-- ==== Sys2Proof/Tests/Slice0.lean ====
section
/-! SUPPORT. Our own tests: ill-formed terms that WellFormed refuses, one step of worked examples of the spec (each test names
its section), and, for every statement with hypotheses, a state and operands that meet them. -/

open Sys2Proof Sys2Proof.Machine

namespace Sys2Proof.Tests

set_option Elab.async false

/-! ## WellFormed -/

theorem test_wf_fields_at_limit : (Instr.loadData .hp0 0 (List.replicate 37 0)).wf = true := by decide
theorem test_wf_refuses_long_fields : (Instr.loadData .hp0 0 (List.replicate 38 0)).wf = false := by decide
theorem test_wf_refuses_known_code : (Instr.unknownCommand .hp0 0x10 0 []).wf = false := by decide
theorem test_wf_unknown_code : (Instr.unknownCommand .hp0 0x13 0 []).wf = true := by decide
theorem test_wf_refuses_whole_request : (Instr.voidTransaction .hp0 ⟨true, [0xA5, 0x03, 0x11, 0, 0, 0xF3], true⟩).wf = false := by
  decide
theorem test_wf_refuses_whole_poll : (Instr.voidTransaction .hp0 ⟨true, 0x5A :: List.replicate 23 0, true⟩).wf = false := by
  decide
theorem test_wf_refuses_reset_cut : (Instr.voidTransaction .hp0 ⟨true, [0xC3], true⟩).wf = false := by decide
theorem test_wf_cut_short : (Instr.voidTransaction .hp0 ⟨true, [0xA5, 0x03, 0x11, 0, 0], true⟩).wf = true := by decide
theorem test_wf_refuses_confirm : (Instr.failedConfirm .hp0 (some 0x3C)).wf = false := by decide
theorem test_wf_refuses_short_message : (Instr.requestNotTaken .hp0 [0x11, 0] 0).wf = false := by decide
theorem test_wf_refuses_long_message : (Instr.requestNotTaken .hp0 (List.replicate 41 0) 0).wf = false := by decide

/-! ## Helpers -/

/-- The state a command leads to. -/
def after (c : Instr) (s : State) : State :=
  match exec c s with
  | .next t => t
  | .fault _ | .refused _ => s

/-- HP0's session in a state, the rest as after reset. -/
def sess (st : SessionState) : State :=
  { State.reset with ports := { hp0 := { session := {
      state := st
      lease := if st = .opened ∨ st = .closing then some .l0 else none
      remaining := if st = .opened ∨ st = .closing then 10000 else 0
      form := if st = .closing then some .drain else none } } } }

/-- HP0's session OPEN and the claim held, the line in a state. -/
def held (l : LineState) : State :=
  let s := sess .opened
  { s with prof := { s.prof with staged := some {}, holder := some .hp0 }, disp := { s.disp with line := l } }

/-- HP0's claim held at the tick at which HP0's lease has run out. -/
def lapsingHolder : State :=
  let s := held .disabled
  { s with ports := { hp0 := { session := { state := .opened, lease := some .l0, remaining := 0 } } } }

/-- Records put into the table. -/
def table (s : State) (l : List (DescIdx × Desc)) : State := l.foldl (fun t x => t.setDesc x.1 x.2) s

/-- A frame of the reference shape (00_scope.md section 7.5). -/
def reference (p : Port) (tag : Byte) : Desc :=
  { state := .loading, owner := some p, tag := tag, bodyBits := 32, preBits := 8, reps := 2, gap := 5000, fill := 4 }

/-- A booked TIMED frame with a reservation of so many ticks. -/
def booked (x : Desc) (start : Time) (len : Nat) : Desc :=
  { x with
    state := .waiting, cls := .timed, start := some start, slip := some 0, resStart := some start
    resEnd := some (plus start len), admission := some 0 }

/-- The time a state is put to. -/
def atTime (s : State) (t : Time) : State := { s with clock := { s.clock with time := t } }

/-- The entries of a port. -/
def entries (s : State) (p : Port) : List Entry := (s.port p).queue.entries

/-! ## Times and measures -/

/-- 1.6: times across the wrap. -/
theorem test_offered_times_across_wrap :
    classOf 4294960000 40000 = .ahead ∧ classOf 4294960000 4294960020 = .near ∧
    classOf 4294960000 4294959990 = .past ∧ classOf 4294960000 1073781000 = .far ∧
    plus 40000 86000 = 126000 := by decide

/-- 00_scope.md section 7.5: the reference frame. -/
theorem test_reference_measures :
    (reference .hp0 7).duration 500 = 85000 ∧ (reference .hp0 7).reservation {} = 86000 ∧
    (reference .hp0 7).bodyBytes = 4 ∧ segmentsFor 32 = 1 := by decide

/-- 2.11: L = 203 takes 26 bytes and 2 segments. -/
theorem test_tag8_measures : ({ bodyBits := 203 } : Desc).bodyBytes = 26 ∧ segmentsFor 203 = 2 := by decide

/-- 7.4: the longest reservation. -/
theorem test_longest_reservation : ({ bodyBits := 1024, preBits := 63, reps := 16, gap := 65535 } : Desc).reservation
    { hbt := 2048, guard := 4095 } = 72224752 := by decide

/-! ## The CRC -/

/-- R178: the characters 1 to 9. -/
theorem test_crc_check_value : crc8 [0x31, 0x32, 0x33, 0x34, 0x35, 0x36, 0x37, 0x38, 0x39] = 0xF4 := by
  decide +kernel

/-- 10.7: the accumulator over a RENEW. -/
theorem test_crc_of_renew : crc8 [0x03] = 0x09 ∧ crc8 [0x03, 0x11] = 0x48 ∧ crc8 [0x03, 0x11, 0x00] = 0xFF ∧
    crc8 [0x03, 0x11, 0x00, 0x00] = 0xF3 := by decide

/-! ## The waveform -/

/-- The coded levels of a repetition, half-cell by half-cell. -/
def levels (x : Desc) (m : Memory) : Nat → Encoder → List HalfLevel
  | 0, _ => []
  | n + 1, e =>
    let l := e.level x m
    l :: levels x m n ({ e with prevLevel := l } : Encoder).nextHalf

/-- 5.10: the frame with P = 2, L = 4 and the byte 0xB7. -/
def short (c : Coding) : List HalfLevel :=
  levels { bodyBits := 4, preBits := 2, coding := c, segs := [0], reps := 1 } [(0, 0xB7)] 12 {}

/-- 5.10: the NRZ row. -/
theorem test_nrz_row : short .nrz = [.active, .active, .active, .active, .active, .active, .quiet, .quiet, .active,
    .active, .active, .active] := by decide

/-- 5.10: the MANCHESTER row. -/
theorem test_manchester_row : short .manchester = [.active, .quiet, .active, .quiet, .active, .quiet, .quiet, .active,
    .active, .quiet, .active, .quiet] := by decide

/-- 5.10: the BIPHASE row. -/
theorem test_biphase_row : short .biphase = [.active, .active, .quiet, .quiet, .active, .active, .quiet, .active, .quiet,
    .quiet, .active, .active] := by decide

/-- 5.11: the burst time of the default carrier is 210 REFCLK cycles. -/
theorem test_default_burst : ({} : Profile).burst = 210 := by decide

/-! ## Commands and events -/

/-- R185: after a release with TBSEL = 01 the divisor is 16 and a port with PCSn low ignores its link. -/
theorem test_release_divisor : (after (.resetRelease 1 0b0100) (after .chipReset (sess .opened))).clock.divisor = 16 ∧
    ((after (.resetRelease 1 0b0100) (after .chipReset (sess .opened))).port .hp2).link.state = .ignore := by
  decide +kernel

/-- R2: 2^32 - 1 is followed by 0, and a lease counts down. -/
theorem test_tick_wraps : (after .tick (atTime (sess .opened) 0xFFFFFFFF)).clock = { divisor := 24, time := 0 } ∧
    ((after .tick (sess .opened)).port .hp0).session.remaining = 9999 := by decide +kernel

/-- 1.4: the second edge is dropped and marked, and READ_CAPTURE answers the first. -/
theorem test_capture_overrun : entries (after (.readCapture .hp0 5 []) (atTime (after (.captureEdge ⟨.hp0, [.low, .high]⟩)
    (atTime (after (.captureEdge ⟨.hp0, [.low, .high]⟩) (atTime State.reset 1200410)) 1203000)) 1209000)) .hp0 =
    [.reply 0x61 5 .ok (.capture 1200410 true)] := by decide +kernel

/-- R6: PCAPT high since the release is no edge. -/
theorem test_capture_high_at_release : (after (.captureEdge ⟨.hp0, [.high, .high]⟩) State.reset).port .hp0 =
    { pcapt := some .high } := by decide +kernel

/-- R8: an EMPTY slot answers NONE. -/
theorem test_capture_empty : entries (after (.readCapture .hp0 5 []) State.reset) .hp0 = [.reply 0x61 5 .none .none] := by
  decide +kernel

/-- 10.7: the bytes on PMISO of a RENEW, ACCEPTED in the last; status 0 shows used 0 and OPEN, status 1 DISABLED. After it
PMISO reads 0x00. -/
theorem test_renew_miso : ((after (.voidTransaction .hp0 ⟨false, [0, 0], true⟩) (after (.renew .hp0 0 []) (sess .opened))).port
    .hp0).link.miso = [0x02, 0x05, 0x00, 0x00, 0x00, 0x00, 0x01, 0x00] := by decide +kernel

/-- R176: a session that opens between the fall of PCSn and the CRC byte is not in the summary sent. -/
theorem test_summary_is_snapshot : ((after (.queryTime .hp0 0 []) { after (.voidTransaction .hp0 ⟨true, [0xA5, 3], false⟩)
    State.reset with disp := { line := .idle } }).port .hp0).link.miso = [0x00, 0x05, 0x00, 0x00, 0x00, 0x00] := by
  decide +kernel

/-- R152: RENEW answers the lease remaining before it. -/
theorem test_renew_reply : entries (after (.renew .hp0 9 []) (after .tick (sess .opened))) .hp0 =
    [.reply 0x11 9 .ok (.renewed 9999 .l0 .opened)] := by decide +kernel

/-- 10.7: the CRC byte 0xF2 in place of 0xF3 is CRC_FAIL. -/
theorem test_renew_bad_crc : ((after (.requestNotTaken .hp0 [0x11, 0, 0] 0xF2) (sess .opened)).port .hp0).link.crcErrors = 1 ∧
    entries (after (.requestNotTaken .hp0 [0x11, 0, 0] 0xF2) (sess .opened)) .hp0 = [] := by decide +kernel

/-- R91, R162: a LINE_ENABLE of the holder's taken first at the tick of its lapse acts, and no lapse occurs at that tick;
taken second, it meets a session that has lapsed. -/
theorem test_lapse_not_at_renewal :
    (after (.lapse .hp0) (after (.lineEnable .hp0 1 []) lapsingHolder)).prof.holder = some .hp0 ∧
    (after (.lapse .hp0) (after (.lineEnable .hp0 1 []) lapsingHolder)).disp.line = .idle ∧
    (after (.lineEnable .hp0 1 []) (after (.lapse .hp0) lapsingHolder)).disp.line = .disabled := by decide +kernel

/-- 10.7: the POLL after the RENEW carries length 20 and the REPLY, and empties the queue. -/
theorem test_poll_reply : (((after (.poll .hp0 24) (after (.renew .hp0 9 []) (sess .opened))).port .hp0).link.miso.drop 2).take 12 =
    [20, 0x00, 0x11, 9, 0x00, 0x00, 0x27, 0x10, 0, 1, 0, 0] ∧
    entries (after (.poll .hp0 24) (after (.renew .hp0 9 []) (sess .opened))) .hp0 = [] := by decide +kernel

+===+

- What to work on: Take the lines above from the one containing "and measures -/" to the one containing "longest reservation. -/" and retype them exactly, both ends included, with nothing added.

- Solution to this problem:
/-! ## Times and measures -/

/-- 1.6: times across the wrap. -/
theorem test_offered_times_across_wrap :
    classOf 4294960000 40000 = .ahead ∧ classOf 4294960000 4294960020 = .near ∧
    classOf 4294960000 4294959990 = .past ∧ classOf 4294960000 1073781000 = .far ∧
    plus 40000 86000 = 126000 := by decide

/-- 00_scope.md section 7.5: the reference frame. -/
theorem test_reference_measures :
    (reference .hp0 7).duration 500 = 85000 ∧ (reference .hp0 7).reservation {} = 86000 ∧
    (reference .hp0 7).bodyBytes = 4 ∧ segmentsFor 32 = 1 := by decide

/-- 2.11: L = 203 takes 26 bytes and 2 segments. -/
theorem test_tag8_measures : ({ bodyBits := 203 } : Desc).bodyBytes = 26 ∧ segmentsFor 203 = 2 := by decide

/-- 7.4: the longest reservation. -/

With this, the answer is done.